TASK DETAILS =
Output only the lines below from the one containing "t => some (f t)" to the one containing "7) := by decide", exactly as written, both ends kept.

MATERIAL PROVIDED =
%%

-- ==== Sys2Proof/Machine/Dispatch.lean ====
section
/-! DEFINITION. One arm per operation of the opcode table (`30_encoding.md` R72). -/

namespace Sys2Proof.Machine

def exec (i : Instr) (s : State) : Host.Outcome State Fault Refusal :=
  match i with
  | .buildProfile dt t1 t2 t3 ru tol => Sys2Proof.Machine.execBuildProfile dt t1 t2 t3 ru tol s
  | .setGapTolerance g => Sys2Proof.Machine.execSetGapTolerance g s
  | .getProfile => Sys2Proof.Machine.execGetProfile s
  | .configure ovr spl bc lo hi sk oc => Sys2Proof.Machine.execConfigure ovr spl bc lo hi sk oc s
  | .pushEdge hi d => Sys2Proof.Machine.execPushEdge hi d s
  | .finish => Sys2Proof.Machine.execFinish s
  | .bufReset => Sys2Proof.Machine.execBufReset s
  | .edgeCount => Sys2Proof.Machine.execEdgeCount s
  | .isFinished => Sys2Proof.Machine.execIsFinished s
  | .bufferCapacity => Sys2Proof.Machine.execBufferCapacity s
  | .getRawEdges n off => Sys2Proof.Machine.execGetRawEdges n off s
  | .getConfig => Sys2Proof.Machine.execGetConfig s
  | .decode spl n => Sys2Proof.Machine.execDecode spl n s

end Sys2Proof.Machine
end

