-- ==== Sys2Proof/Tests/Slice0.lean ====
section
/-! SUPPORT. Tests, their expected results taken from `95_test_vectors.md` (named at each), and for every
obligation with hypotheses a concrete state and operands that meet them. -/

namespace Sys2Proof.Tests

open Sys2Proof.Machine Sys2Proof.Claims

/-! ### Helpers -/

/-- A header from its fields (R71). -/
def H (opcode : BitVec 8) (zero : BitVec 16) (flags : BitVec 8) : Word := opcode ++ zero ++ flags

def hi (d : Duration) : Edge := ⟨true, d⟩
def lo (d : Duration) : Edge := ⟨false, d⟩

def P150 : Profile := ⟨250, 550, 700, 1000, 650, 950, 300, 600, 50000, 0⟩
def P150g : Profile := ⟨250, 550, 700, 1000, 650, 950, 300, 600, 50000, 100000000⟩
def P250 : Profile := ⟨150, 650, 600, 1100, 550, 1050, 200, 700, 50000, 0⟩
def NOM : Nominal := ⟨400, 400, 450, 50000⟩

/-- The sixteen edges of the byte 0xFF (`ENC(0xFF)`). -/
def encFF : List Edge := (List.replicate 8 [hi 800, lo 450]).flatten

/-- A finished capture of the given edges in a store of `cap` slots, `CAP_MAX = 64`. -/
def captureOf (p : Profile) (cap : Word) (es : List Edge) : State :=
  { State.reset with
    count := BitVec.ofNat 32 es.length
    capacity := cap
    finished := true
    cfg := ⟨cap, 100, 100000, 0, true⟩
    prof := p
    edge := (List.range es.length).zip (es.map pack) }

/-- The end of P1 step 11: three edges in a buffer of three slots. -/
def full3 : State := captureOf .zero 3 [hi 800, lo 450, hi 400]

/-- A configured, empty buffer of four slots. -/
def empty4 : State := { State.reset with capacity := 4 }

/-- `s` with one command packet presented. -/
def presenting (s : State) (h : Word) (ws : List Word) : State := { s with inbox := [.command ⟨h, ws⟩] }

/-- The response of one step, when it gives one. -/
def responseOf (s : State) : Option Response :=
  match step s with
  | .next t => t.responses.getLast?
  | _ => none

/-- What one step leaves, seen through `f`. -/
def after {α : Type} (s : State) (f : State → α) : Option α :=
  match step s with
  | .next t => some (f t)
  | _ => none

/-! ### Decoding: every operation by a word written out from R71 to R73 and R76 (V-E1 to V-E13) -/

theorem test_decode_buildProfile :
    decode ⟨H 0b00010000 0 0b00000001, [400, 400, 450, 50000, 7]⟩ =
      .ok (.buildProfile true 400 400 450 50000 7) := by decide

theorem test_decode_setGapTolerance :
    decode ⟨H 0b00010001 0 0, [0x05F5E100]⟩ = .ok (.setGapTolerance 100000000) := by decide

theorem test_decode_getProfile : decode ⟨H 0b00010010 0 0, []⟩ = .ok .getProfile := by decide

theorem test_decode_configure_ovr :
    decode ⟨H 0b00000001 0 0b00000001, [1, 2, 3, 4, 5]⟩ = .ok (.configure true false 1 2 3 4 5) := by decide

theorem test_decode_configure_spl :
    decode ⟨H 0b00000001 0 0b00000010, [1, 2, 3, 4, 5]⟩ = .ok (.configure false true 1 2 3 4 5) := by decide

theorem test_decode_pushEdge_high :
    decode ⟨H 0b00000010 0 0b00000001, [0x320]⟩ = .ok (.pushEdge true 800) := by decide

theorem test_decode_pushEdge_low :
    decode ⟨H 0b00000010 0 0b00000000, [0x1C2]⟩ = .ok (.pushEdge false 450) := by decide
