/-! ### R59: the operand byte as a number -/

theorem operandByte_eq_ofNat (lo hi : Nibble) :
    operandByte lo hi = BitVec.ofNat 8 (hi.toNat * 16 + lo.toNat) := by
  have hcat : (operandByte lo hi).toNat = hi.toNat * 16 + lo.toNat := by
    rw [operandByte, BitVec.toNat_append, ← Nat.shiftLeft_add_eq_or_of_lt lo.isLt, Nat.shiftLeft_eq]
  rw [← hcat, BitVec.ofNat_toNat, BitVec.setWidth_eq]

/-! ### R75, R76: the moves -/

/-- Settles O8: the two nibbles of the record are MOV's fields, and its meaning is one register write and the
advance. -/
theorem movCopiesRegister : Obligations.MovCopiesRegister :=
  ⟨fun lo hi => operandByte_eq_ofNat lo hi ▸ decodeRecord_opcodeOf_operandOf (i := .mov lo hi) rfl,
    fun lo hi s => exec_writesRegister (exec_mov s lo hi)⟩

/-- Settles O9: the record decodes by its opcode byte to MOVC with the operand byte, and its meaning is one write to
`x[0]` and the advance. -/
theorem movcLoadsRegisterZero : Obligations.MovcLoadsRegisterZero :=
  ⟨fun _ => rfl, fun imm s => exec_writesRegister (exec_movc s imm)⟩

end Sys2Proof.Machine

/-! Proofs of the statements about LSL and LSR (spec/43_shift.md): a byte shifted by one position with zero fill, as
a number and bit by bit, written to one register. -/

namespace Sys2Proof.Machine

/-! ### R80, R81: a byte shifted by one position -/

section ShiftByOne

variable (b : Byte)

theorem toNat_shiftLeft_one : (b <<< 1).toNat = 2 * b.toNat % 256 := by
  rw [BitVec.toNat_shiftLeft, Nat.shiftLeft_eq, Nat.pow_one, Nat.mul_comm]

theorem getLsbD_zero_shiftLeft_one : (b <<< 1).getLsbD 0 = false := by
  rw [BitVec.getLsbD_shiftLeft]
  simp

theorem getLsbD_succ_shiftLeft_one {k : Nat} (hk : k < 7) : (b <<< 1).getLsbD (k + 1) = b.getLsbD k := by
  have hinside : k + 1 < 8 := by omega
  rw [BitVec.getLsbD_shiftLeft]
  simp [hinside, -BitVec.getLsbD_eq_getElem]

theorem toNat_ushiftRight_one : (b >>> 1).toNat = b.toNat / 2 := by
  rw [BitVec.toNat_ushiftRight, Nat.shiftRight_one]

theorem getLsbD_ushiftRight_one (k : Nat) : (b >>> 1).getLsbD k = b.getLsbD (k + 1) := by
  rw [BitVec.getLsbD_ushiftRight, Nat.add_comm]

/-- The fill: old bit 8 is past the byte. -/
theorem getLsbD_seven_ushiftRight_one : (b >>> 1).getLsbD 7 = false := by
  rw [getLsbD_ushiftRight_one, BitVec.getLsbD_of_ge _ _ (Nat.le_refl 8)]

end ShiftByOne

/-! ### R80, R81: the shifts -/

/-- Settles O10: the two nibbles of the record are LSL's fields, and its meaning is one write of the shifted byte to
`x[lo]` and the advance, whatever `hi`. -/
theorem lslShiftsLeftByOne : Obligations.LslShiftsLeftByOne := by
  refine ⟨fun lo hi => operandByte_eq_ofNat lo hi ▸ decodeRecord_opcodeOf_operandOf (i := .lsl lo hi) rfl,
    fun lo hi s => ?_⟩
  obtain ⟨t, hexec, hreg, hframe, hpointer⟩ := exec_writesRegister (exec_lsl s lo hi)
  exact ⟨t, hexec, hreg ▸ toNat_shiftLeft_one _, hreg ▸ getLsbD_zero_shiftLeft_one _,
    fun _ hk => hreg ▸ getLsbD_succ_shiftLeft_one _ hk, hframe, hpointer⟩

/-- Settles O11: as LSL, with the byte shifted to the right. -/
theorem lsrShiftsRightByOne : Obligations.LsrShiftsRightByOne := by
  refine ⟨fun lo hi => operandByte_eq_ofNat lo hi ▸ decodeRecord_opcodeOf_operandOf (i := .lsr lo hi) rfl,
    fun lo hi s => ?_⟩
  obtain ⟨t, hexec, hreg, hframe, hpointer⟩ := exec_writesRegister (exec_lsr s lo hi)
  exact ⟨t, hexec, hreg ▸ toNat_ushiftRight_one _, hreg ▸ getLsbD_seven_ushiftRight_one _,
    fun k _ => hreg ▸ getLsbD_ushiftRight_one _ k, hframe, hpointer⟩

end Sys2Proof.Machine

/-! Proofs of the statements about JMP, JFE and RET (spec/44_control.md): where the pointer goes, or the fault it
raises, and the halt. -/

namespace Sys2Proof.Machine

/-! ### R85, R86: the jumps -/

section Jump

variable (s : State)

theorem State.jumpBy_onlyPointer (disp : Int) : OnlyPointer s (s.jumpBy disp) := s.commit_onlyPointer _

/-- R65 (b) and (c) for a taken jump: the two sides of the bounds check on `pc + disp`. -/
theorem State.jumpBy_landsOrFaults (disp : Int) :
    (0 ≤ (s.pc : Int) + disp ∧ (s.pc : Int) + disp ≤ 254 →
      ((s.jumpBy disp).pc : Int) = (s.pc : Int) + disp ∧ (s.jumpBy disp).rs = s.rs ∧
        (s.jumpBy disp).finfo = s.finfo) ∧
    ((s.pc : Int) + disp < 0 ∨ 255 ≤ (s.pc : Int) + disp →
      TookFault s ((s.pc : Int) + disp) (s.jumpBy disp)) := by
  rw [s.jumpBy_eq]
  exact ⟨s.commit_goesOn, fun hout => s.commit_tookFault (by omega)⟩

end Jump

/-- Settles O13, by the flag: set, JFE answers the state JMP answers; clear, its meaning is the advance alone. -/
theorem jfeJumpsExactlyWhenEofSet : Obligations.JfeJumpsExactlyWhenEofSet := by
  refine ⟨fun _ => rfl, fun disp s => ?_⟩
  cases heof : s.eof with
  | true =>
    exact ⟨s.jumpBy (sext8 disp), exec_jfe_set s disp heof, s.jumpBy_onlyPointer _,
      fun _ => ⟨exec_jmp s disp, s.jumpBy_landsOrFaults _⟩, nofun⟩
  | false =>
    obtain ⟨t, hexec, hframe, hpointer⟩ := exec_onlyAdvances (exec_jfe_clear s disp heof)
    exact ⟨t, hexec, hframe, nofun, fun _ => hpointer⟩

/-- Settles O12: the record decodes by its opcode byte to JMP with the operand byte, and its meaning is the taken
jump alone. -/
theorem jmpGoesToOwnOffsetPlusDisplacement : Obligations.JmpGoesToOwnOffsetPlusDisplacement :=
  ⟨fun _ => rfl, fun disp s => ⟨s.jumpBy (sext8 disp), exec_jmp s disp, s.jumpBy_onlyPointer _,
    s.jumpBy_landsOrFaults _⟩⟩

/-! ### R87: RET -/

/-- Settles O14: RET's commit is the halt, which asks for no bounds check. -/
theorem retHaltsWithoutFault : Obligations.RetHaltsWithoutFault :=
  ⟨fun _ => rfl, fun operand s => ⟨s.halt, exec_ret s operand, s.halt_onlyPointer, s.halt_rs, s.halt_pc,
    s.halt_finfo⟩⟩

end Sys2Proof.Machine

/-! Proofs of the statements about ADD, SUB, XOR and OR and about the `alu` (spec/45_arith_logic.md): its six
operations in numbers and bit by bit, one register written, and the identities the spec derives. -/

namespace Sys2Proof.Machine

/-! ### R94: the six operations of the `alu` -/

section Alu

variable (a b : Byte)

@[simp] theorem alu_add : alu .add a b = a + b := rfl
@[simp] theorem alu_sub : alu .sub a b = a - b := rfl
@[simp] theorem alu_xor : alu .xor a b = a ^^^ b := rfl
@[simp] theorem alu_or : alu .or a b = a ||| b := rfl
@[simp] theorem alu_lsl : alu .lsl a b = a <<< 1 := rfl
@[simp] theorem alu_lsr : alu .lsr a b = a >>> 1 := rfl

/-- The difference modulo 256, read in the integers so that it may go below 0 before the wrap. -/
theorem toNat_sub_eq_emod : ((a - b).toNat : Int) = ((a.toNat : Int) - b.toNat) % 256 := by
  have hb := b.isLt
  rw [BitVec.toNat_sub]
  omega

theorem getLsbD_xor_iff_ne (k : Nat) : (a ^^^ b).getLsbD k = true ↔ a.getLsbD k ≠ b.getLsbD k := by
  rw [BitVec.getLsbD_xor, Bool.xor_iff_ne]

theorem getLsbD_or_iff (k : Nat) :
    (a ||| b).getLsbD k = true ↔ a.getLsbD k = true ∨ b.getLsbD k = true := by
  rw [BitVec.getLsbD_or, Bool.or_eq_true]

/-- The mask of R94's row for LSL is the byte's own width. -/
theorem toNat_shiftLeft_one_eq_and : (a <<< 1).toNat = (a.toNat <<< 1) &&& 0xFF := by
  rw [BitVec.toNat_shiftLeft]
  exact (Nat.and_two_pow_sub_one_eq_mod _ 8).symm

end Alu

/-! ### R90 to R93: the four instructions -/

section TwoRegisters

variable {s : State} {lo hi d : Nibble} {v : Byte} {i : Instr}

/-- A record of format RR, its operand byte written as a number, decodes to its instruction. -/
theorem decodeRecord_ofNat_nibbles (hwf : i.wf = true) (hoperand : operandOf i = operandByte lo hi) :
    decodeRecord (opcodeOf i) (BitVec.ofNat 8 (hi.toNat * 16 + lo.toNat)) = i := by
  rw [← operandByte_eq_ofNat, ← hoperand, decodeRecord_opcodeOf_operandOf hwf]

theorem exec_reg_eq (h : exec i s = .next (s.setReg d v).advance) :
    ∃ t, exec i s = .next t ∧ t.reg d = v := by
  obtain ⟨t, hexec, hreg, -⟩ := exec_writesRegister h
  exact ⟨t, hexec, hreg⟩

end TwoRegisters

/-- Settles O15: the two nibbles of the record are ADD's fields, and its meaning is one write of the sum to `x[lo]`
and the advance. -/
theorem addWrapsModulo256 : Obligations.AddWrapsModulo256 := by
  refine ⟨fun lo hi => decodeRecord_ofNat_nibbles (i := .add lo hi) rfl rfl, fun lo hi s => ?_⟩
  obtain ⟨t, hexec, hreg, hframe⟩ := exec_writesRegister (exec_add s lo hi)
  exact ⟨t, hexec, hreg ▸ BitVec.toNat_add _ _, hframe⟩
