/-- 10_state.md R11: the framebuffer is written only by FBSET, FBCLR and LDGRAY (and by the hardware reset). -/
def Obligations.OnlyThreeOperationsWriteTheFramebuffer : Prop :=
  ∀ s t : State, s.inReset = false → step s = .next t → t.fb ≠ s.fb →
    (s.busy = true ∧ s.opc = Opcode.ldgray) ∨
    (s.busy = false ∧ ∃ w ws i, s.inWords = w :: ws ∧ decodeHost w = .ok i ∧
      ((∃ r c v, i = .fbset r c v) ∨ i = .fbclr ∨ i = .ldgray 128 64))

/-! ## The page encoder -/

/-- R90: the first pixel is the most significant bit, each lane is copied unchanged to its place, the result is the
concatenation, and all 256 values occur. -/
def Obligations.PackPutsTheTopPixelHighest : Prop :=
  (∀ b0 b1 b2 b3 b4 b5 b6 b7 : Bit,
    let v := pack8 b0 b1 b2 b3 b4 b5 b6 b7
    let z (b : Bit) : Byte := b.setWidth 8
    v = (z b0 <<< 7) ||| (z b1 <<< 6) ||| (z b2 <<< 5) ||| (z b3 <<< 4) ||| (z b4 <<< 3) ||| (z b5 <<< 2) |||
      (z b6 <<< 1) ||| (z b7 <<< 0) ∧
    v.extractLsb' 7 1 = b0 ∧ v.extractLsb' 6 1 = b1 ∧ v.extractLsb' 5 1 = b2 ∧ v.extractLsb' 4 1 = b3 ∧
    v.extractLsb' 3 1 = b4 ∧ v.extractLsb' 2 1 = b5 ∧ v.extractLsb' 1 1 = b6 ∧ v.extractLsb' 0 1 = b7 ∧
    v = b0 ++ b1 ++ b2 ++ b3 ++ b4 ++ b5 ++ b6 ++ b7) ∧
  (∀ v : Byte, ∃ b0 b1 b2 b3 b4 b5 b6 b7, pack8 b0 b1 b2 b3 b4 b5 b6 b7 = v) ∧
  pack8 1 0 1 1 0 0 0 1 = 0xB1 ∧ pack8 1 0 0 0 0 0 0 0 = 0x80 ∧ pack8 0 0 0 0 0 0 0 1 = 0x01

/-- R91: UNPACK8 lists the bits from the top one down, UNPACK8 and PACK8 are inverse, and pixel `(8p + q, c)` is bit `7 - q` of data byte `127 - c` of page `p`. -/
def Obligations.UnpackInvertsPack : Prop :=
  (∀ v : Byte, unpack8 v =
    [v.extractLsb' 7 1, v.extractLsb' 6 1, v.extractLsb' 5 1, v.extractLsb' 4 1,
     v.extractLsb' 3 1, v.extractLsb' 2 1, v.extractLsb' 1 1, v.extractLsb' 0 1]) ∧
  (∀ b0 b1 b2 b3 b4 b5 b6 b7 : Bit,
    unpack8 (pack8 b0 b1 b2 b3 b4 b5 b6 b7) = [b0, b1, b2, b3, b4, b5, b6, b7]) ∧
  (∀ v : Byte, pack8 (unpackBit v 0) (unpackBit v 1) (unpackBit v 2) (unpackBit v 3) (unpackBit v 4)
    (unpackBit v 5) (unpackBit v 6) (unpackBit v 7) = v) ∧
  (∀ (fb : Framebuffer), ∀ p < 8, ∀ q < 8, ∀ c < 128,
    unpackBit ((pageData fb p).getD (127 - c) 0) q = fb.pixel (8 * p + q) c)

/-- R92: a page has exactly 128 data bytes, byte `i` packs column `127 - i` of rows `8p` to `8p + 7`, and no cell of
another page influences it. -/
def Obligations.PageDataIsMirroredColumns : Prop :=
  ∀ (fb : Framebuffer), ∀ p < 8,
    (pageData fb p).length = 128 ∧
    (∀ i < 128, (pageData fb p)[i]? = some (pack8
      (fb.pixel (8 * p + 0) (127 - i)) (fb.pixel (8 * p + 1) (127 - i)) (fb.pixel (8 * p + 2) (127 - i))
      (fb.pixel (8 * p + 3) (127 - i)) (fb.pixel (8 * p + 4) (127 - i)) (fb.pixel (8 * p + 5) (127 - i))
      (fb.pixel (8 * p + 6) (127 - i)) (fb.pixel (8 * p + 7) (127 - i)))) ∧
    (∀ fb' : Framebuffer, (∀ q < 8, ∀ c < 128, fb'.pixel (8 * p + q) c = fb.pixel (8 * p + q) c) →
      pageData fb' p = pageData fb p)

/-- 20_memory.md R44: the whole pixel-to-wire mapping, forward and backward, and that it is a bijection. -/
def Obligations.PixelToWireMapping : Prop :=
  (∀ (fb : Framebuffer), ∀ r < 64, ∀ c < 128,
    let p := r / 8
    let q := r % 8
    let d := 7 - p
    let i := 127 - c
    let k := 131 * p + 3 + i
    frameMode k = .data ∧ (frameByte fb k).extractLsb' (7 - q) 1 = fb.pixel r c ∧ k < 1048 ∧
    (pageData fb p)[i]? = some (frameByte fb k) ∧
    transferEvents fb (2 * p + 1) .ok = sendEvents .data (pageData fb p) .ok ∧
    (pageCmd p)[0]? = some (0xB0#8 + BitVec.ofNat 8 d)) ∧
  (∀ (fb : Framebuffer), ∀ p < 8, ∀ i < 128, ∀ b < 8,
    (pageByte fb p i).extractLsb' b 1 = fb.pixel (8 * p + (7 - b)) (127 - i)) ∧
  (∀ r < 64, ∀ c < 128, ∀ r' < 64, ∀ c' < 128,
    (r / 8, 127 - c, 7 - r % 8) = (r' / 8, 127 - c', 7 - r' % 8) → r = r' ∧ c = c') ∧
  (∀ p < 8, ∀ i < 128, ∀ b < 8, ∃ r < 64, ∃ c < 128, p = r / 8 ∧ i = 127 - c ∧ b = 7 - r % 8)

%%

WRITTEN SOLUTION =
  | .next t => some (f t)
  | _ => none

/-! ### Decoding: every operation by a word written out from R71 to R73 and R76 (V-E1 to V-E13) -/

theorem test_decode_buildProfile :
    decode ⟨H 0b00010000 0 0b00000001, [400, 400, 450, 50000, 7]⟩ =
      .ok (.buildProfile true 400 400 450 50000 7) := by decide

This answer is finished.